In this weeks post I am looking at Julie d’Aubigny a bi-sexual, cross-dressing, knife-fighting opera singer who might have burnt down a convent to escape with her lover, I say might as there is much about her we don’t know for certain including her date of birth, where she died, or how many of her infamous adventures actually happened.
Julie was born sometime around 1673, she was the daughter of Gaston d’Aubigny and an unknown mother. Kelly Gardiner suggests that she “…lived first in the riding school at the Tuileries Palace in Paris, then moved with the court to Versailles in 1682, and spent her youth in the Great Stables.” Her father was the secretary to Count d’Armagnac and an accomplished swordsman, who trained the court pages, and allowed Julie, who was dressed as a boy, to learn alongside them.
At fourteen, Julie began an affair with her fathers employer, d’Armagnac, who in 1687 arranged a marriage for her to Sieur de Maupin, who has been described as “timid” soon, possibly the morning after they were married he was sent to the provinces as a tax collector, while Julie stayed behind in Paris with the count. Julie soon grew tired of d’Armagnac, and began a relationship with a fencing master named Séranne, and the couple ran away. Another version of the story tells that the couple fled because Sérannes was wanted for killing a man in an illegal duel. Whatever the case the young couple had very little money and would give fencing demonstrations at fairs and in taverns to survive. Whilst Julie would dress in men’s clothing, she made no effort to hide that she was a woman, and one legend tells that during a demonstration, a man refused to believe Julie was really a woman as she “…was simply too good,” so she removed her blouse to reveal her chest and “…the crowd fell silent.”
Whilst in Marseille, Julie joined the opera company run by Pierre Gaultier, singing under her maiden name, and took singing lessons from a retired teacher, Maréchal until his alcoholism grew worse and he sent her away.

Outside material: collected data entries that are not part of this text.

-- ==== Sys2Proof/Laws/Exec.lean ====
section
/-! SUPPORT. What a fetch tick can do: each arm of `exec` is the fetch tick of its descriptor (R92, R95), and what the
operand of an instruction is in it. -/

namespace Sys2Proof.Machine

theorem onBus_connected {s : State} (h : s.connected = true) (body : State → State) :
    onBus s body = .next (body s) := by
  unfold onBus State.memRead
  rw [if_pos h]

theorem onBus_unconnected {s : State} (h : s.connected = false) (body : State → State) :
    onBus s body = .next { s with fault := some (.unconnected s.pc) } := by
  unfold onBus State.memRead
  rw [if_neg (by simp [h])]

/-- A bus tick answers its body's state, or the fault mark alone (R192). -/
theorem onBus_cases {s t : State} {body : State → State} (h : onBus s body = .next t) :
    (s.connected = true ∧ t = body s) ∨
    (s.connected = false ∧ t = { s with fault := some (.unconnected s.pc) }) := by
  rcases Bool.eq_false_or_eq_true s.connected with hc | hc
  · rw [onBus_connected hc] at h; cases h; exact .inl ⟨hc, rfl⟩
  · rw [onBus_unconnected hc] at h; cases h; exact .inr ⟨hc, rfl⟩

/-- The descriptor of a documented instruction gives its fetch tick. -/
theorem exec_eq_fetchTick (i : Instr) (s : State) (op : Operation) (h : i.mnemonic.operation = some op) :
    exec i s = fetchTick i.opcode i.baseCycles i.operand op s := by
  cases i <;> cases h <;> (simp only [Instr.baseCycles, Instr.opcode, encode, encodeAbs, List.headD_cons]; rfl)

theorem exec_connected {i : Instr} {s : State} {op : Operation} (hc : s.connected = true)
    (h : i.mnemonic.operation = some op) : exec i s = .next (runOperation i.operand op (i.entry s)) := by
  rw [exec_eq_fetchTick i s op h]
  exact onBus_connected hc _

theorem exec_undocumented_eq (op : Byte) (s : State) :
    exec (.undocumented op) s = onBus s (undocumentedFetch op) := rfl

/-- An instruction is documented, with an operation, or undocumented (R92, R93). -/
theorem documented_or_not (i : Instr) :
    (∃ op, i.mnemonic.operation = some op) ∨ ∃ op, i = .undocumented op := by
  cases i <;> first | exact .inl ⟨_, rfl⟩ | exact .inr ⟨_, rfl⟩

/-- `exec` is a bus tick. -/
theorem exec_eq_onBus (i : Instr) (s : State) : ∃ body, exec i s = onBus s body := by
  rcases documented_or_not i with ⟨op, h⟩ | ⟨op, rfl⟩
  · exact ⟨_, exec_eq_fetchTick i s op h⟩
  · exact ⟨_, exec_undocumented_eq op s⟩

theorem exec_unconnected (i : Instr) {s : State} (hc : s.connected = false) :
    exec i s = .next { s with fault := some (.unconnected s.pc) } := by
  obtain ⟨body, h⟩ := exec_eq_onBus i s
  rw [h, onBus_unconnected hc]

theorem exec_undocumented (op : Byte) {s : State} (hc : s.connected = true) :
    exec (.undocumented op) s = .next (undocumentedFetch op s) :=
  onBus_connected hc _

/-- `exec` answers a next state in every state: no instruction stops the machine by itself. -/
theorem exec_answers (i : Instr) (s : State) : ∃ t, exec i s = .next t := by
  obtain ⟨body, h⟩ := exec_eq_onBus i s
  rcases Bool.eq_false_or_eq_true s.connected with hc | hc
  · exact ⟨_, h.trans (onBus_connected hc _)⟩
  · exact ⟨_, exec_unconnected i hc⟩

/-- What `exec` can answer, said once: without the connection the fault mark; an undocumented opcode as the policy has
it; otherwise the operation of the mnemonic on the resolved operand. -/
theorem exec_cases {i : Instr} {s t : State} (h : exec i s = .next t) :
    (s.connected = false ∧ t = { s with fault := some (.unconnected s.pc) }) ∨
    (s.connected = true ∧ (∃ op, i = .undocumented op ∧ t = undocumentedFetch op s)) ∨
    (s.connected = true ∧ ∃ op, i.mnemonic.operation = some op ∧
      t = runOperation i.operand op (i.entry s)) := by
  rcases Bool.eq_false_or_eq_true s.connected with hc | hc
  · rcases documented_or_not i with ⟨op, hm⟩ | ⟨op, rfl⟩
    · rw [exec_connected hc hm] at h; cases h
      exact .inr (.inr ⟨hc, op, hm, rfl⟩)
    · rw [exec_undocumented op hc] at h; cases h
      exact .inr (.inl ⟨hc, op, rfl, rfl⟩)
  · rw [exec_unconnected i hc] at h; cases h
    exact .inl ⟨hc, rfl⟩

/-! A branch writes PC and the counter only (R163). -/

@[simp] theorem branch_a (c : Bool) (s : State) : (branch c s).1.a = s.a := by cases c <;> rfl
@[simp] theorem branch_x (c : Bool) (s : State) : (branch c s).1.x = s.x := by cases c <;> rfl
@[simp] theorem branch_y (c : Bool) (s : State) : (branch c s).1.y = s.y := by cases c <;> rfl
@[simp] theorem branch_sp (c : Bool) (s : State) : (branch c s).1.sp = s.sp := by cases c <;> rfl
@[simp] theorem branch_p (c : Bool) (s : State) : (branch c s).1.p = s.p := by cases c <;> rfl
@[simp] theorem branch_opcode (c : Bool) (s : State) : (branch c s).1.opcode = s.opcode := by cases c <;> rfl
@[simp] theorem branch_fetched (c : Bool) (s : State) : (branch c s).1.fetched = s.fetched := by cases c <;> rfl
@[simp] theorem branch_addrAbs (c : Bool) (s : State) : (branch c s).1.addrAbs = s.addrAbs := by cases c <;> rfl
@[simp] theorem branch_addrRel (c : Bool) (s : State) : (branch c s).1.addrRel = s.addrRel := by cases c <;> rfl
@[simp] theorem branch_connected (c : Bool) (s : State) : (branch c s).1.connected = s.connected := by cases c <;> rfl
@[simp] theorem branch_fault (c : Bool) (s : State) : (branch c s).1.fault = s.fault := by cases c <;> rfl
@[simp] theorem branch_refused (c : Bool) (s : State) : (branch c s).1.refused = s.refused := by cases c <;> rfl
@[simp] theorem branch_irqLine (c : Bool) (s : State) : (branch c s).1.irqLine = s.irqLine := by cases c <;> rfl
@[simp] theorem branch_nmiLine (c : Bool) (s : State) : (branch c s).1.nmiLine = s.nmiLine := by cases c <;> rfl
@[simp] theorem branch_nmiPending (c : Bool) (s : State) : (branch c s).1.nmiPending = s.nmiPending := by cases c <;> rfl
@[simp] theorem branch_mem (c : Bool) (s : State) : (branch c s).1.mem = s.mem := by cases c <;> rfl
@[simp] theorem branch_params (c : Bool) (s : State) : (branch c s).1.params = s.params := by cases c <;> rfl
@[simp] theorem branch_report (c : Bool) (s : State) : (branch c s).2 = false := by cases c <;> rfl
@[simp] theorem branch_pc (c : Bool) (s : State) : (branch c s).1.pc = if c then branchTarget s else s.pc := by
  cases c <;> rfl
@[simp] theorem branch_cycles (c : Bool) (s : State) :
    (branch c s).1.cycles = s.cycles + if c then 1 + bit (pageCross (branchTarget s) s.pc) else 0 := by
  cases c
  · exact (BitVec.add_zero _).symm
  · rfl

/-! The operand of an instruction. -/

@[simp] theorem entry_pc (i : Instr) (s : State) : (i.entry s).pc = s.pc + 1 := rfl
@[simp] theorem entry_mem (i : Instr) (s : State) : (i.entry s).mem = s.mem := rfl
@[simp] theorem entry_a (i : Instr) (s : State) : (i.entry s).a = s.a := rfl
@[simp] theorem entry_x (i : Instr) (s : State) : (i.entry s).x = s.x := rfl
@[simp] theorem entry_y (i : Instr) (s : State) : (i.entry s).y = s.y := rfl
@[simp] theorem entry_sp (i : Instr) (s : State) : (i.entry s).sp = s.sp := rfl
@[simp] theorem entry_p (i : Instr) (s : State) : (i.entry s).p = s.p := rfl
@[simp] theorem entry_cycles (i : Instr) (s : State) : (i.entry s).cycles = i.baseCycles := rfl
@[simp] theorem entry_opcode (i : Instr) (s : State) : (i.entry s).opcode = i.opcode := rfl
@[simp] theorem entry_connected (i : Instr) (s : State) : (i.entry s).connected = s.connected := rfl
@[simp] theorem entry_fault (i : Instr) (s : State) : (i.entry s).fault = s.fault := rfl
@[simp] theorem entry_refused (i : Instr) (s : State) : (i.entry s).refused = s.refused := rfl
@[simp] theorem entry_irqLine (i : Instr) (s : State) : (i.entry s).irqLine = s.irqLine := rfl
@[simp] theorem entry_nmiLine (i : Instr) (s : State) : (i.entry s).nmiLine = s.nmiLine := rfl
@[simp] theorem entry_nmiPending (i : Instr) (s : State) : (i.entry s).nmiPending = s.nmiPending := rfl
@[simp] theorem entry_params (i : Instr) (s : State) : (i.entry s).params = s.params := rfl

theorem target_def (i : Instr) (s : State) : i.operand.address (i.entry s) = i.target s := rfl

/-- The operand byte of an instruction in the state its operation runs in. -/
theorem value_resolve (i : Instr) (s : State) :
    i.operand.value (i.operand.resolve (i.entry s)) = i.source s := by
  unfold Instr.source Instr.target
  cases i.operand <;> rfl

/-- PC past the instruction (R89). -/
theorem entry_pc_add_bytes (i : Instr) (s : State) : s.pc + 1#16 + i.operand.bytes = s.pc + i.length := by
  unfold Instr.length
  rw [BitVec.add_assoc, BitVec.add_comm 1#16]; rfl

/-! The fields of a run operation: those of the operation's state, and the counter with the page-cross cycle (R96). -/

@[simp] theorem runOperation_cycles (m : Operand) (op : Operation) (s : State) :
    (runOperation m op s).cycles =
      (op m (m.resolve s)).1.cycles + bit (m.extraCycle s && (op m (m.resolve s)).2) := rfl

@[simp] theorem runOperation_a (m : Operand) (op : Operation) (s : State) :
    (runOperation m op s).a = (op m (m.resolve s)).1.a := rfl
@[simp] theorem runOperation_x (m : Operand) (op : Operation) (s : State) :
    (runOperation m op s).x = (op m (m.resolve s)).1.x := rfl
@[simp] theorem runOperation_y (m : Operand) (op : Operation) (s : State) :
    (runOperation m op s).y = (op m (m.resolve s)).1.y := rfl
@[simp] theorem runOperation_sp (m : Operand) (op : Operation) (s : State) :
    (runOperation m op s).sp = (op m (m.resolve s)).1.sp := rfl
@[simp] theorem runOperation_pc (m : Operand) (op : Operation) (s : State) :
    (runOperation m op s).pc = (op m (m.resolve s)).1.pc := rfl
@[simp] theorem runOperation_opcode (m : Operand) (op : Operation) (s : State) :
    (runOperation m op s).opcode = (op m (m.resolve s)).1.opcode := rfl
@[simp] theorem runOperation_fetched (m : Operand) (op : Operation) (s : State) :
    (runOperation m op s).fetched = (op m (m.resolve s)).1.fetched := rfl
@[simp] theorem runOperation_addrAbs (m : Operand) (op : Operation) (s : State) :
    (runOperation m op s).addrAbs = (op m (m.resolve s)).1.addrAbs := rfl
@[simp] theorem runOperation_addrRel (m : Operand) (op : Operation) (s : State) :
    (runOperation m op s).addrRel = (op m (m.resolve s)).1.addrRel := rfl
@[simp] theorem runOperation_connected (m : Operand) (op : Operation) (s : State) :
    (runOperation m op s).connected = (op m (m.resolve s)).1.connected := rfl
@[simp] theorem runOperation_fault (m : Operand) (op : Operation) (s : State) :
    (runOperation m op s).fault = (op m (m.resolve s)).1.fault := rfl
@[simp] theorem runOperation_refused (m : Operand) (op : Operation) (s : State) :
    (runOperation m op s).refused = (op m (m.resolve s)).1.refused := rfl
@[simp] theorem runOperation_irqLine (m : Operand) (op : Operation) (s : State) :
    (runOperation m op s).irqLine = (op m (m.resolve s)).1.irqLine := rfl
@[simp] theorem runOperation_nmiLine (m : Operand) (op : Operation) (s : State) :
    (runOperation m op s).nmiLine = (op m (m.resolve s)).1.nmiLine := rfl
@[simp] theorem runOperation_nmiPending (m : Operand) (op : Operation) (s : State) :
    (runOperation m op s).nmiPending = (op m (m.resolve s)).1.nmiPending := rfl
@[simp] theorem runOperation_mem (m : Operand) (op : Operation) (s : State) :
    (runOperation m op s).mem = (op m (m.resolve s)).1.mem := rfl
@[simp] theorem runOperation_params (m : Operand) (op : Operation) (s : State) :
    (runOperation m op s).params = (op m (m.resolve s)).1.params := rfl
@[simp] theorem runOperation_p (m : Operand) (op : Operation) (s : State) :
    (runOperation m op s).p = (op m (m.resolve s)).1.p := rfl

end Sys2Proof.Machine
end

At this point Julie had found a new lover in Gabriel-Vincent Thévenard who was also a singer, the two made their way to Paris where Gabriel auditioned for the Opera. He was hired but would only accept the position on the condition Julie be allowed to audition, the Opera, which had already turned her down, reluctantly agreed, and she was accepted. She made her debut in 1690 in the role of Pallas Athena in Cadmus et Hermione by Jean-Baptiste Lully. She went on to appear in all of the Opera’s major productions from 1690 to 1694 under the name Mademoiselle de Maupin and became a favourite of the audience, the Marquis de Dangeau wrote that she had “the most beautiful voice in the world”. Although her relationship with Gabriel ended, they remained the best of friends until her retirement, not that they didn’t ever fall out, on one occasion after a ‘spat’ she bit his ear so hard he bled whilst they were on stage.
It wasn’t just men that she had relationships with, during her early singing career she began a relationship with an unnamed woman who had seen her perform. When the woman’s family discovered their relationship they sent her to a convent in Avignon, not one to give up on love, Julie entered the same convent. The story goes that; one night after an elderly nun died, (cause of death not specified) the pair stole her body and placed it in the girl’s cell. They then set fire to the convent, and went on the run for three months. During that time Julie was sentenced to death in absentia under the name sieur de Maupin, as “…the judges couldn’t quite admit the possibility of one woman abducting another – let alone from a convent.” The girl eventually returned to her family leaving Julie to continue her journey alone.
During her travels, another legend tells that Julie, who was once again dressed in men’s clothing, “…literally bumped into a young nobleman, Comte d’Albert, who challenged her to a duel, not realising she was female.” During the duel, which Julie won, she injured him and then nursed him back to health. The two remained lifelong friends and some accounts even suggest he was the great love of her life.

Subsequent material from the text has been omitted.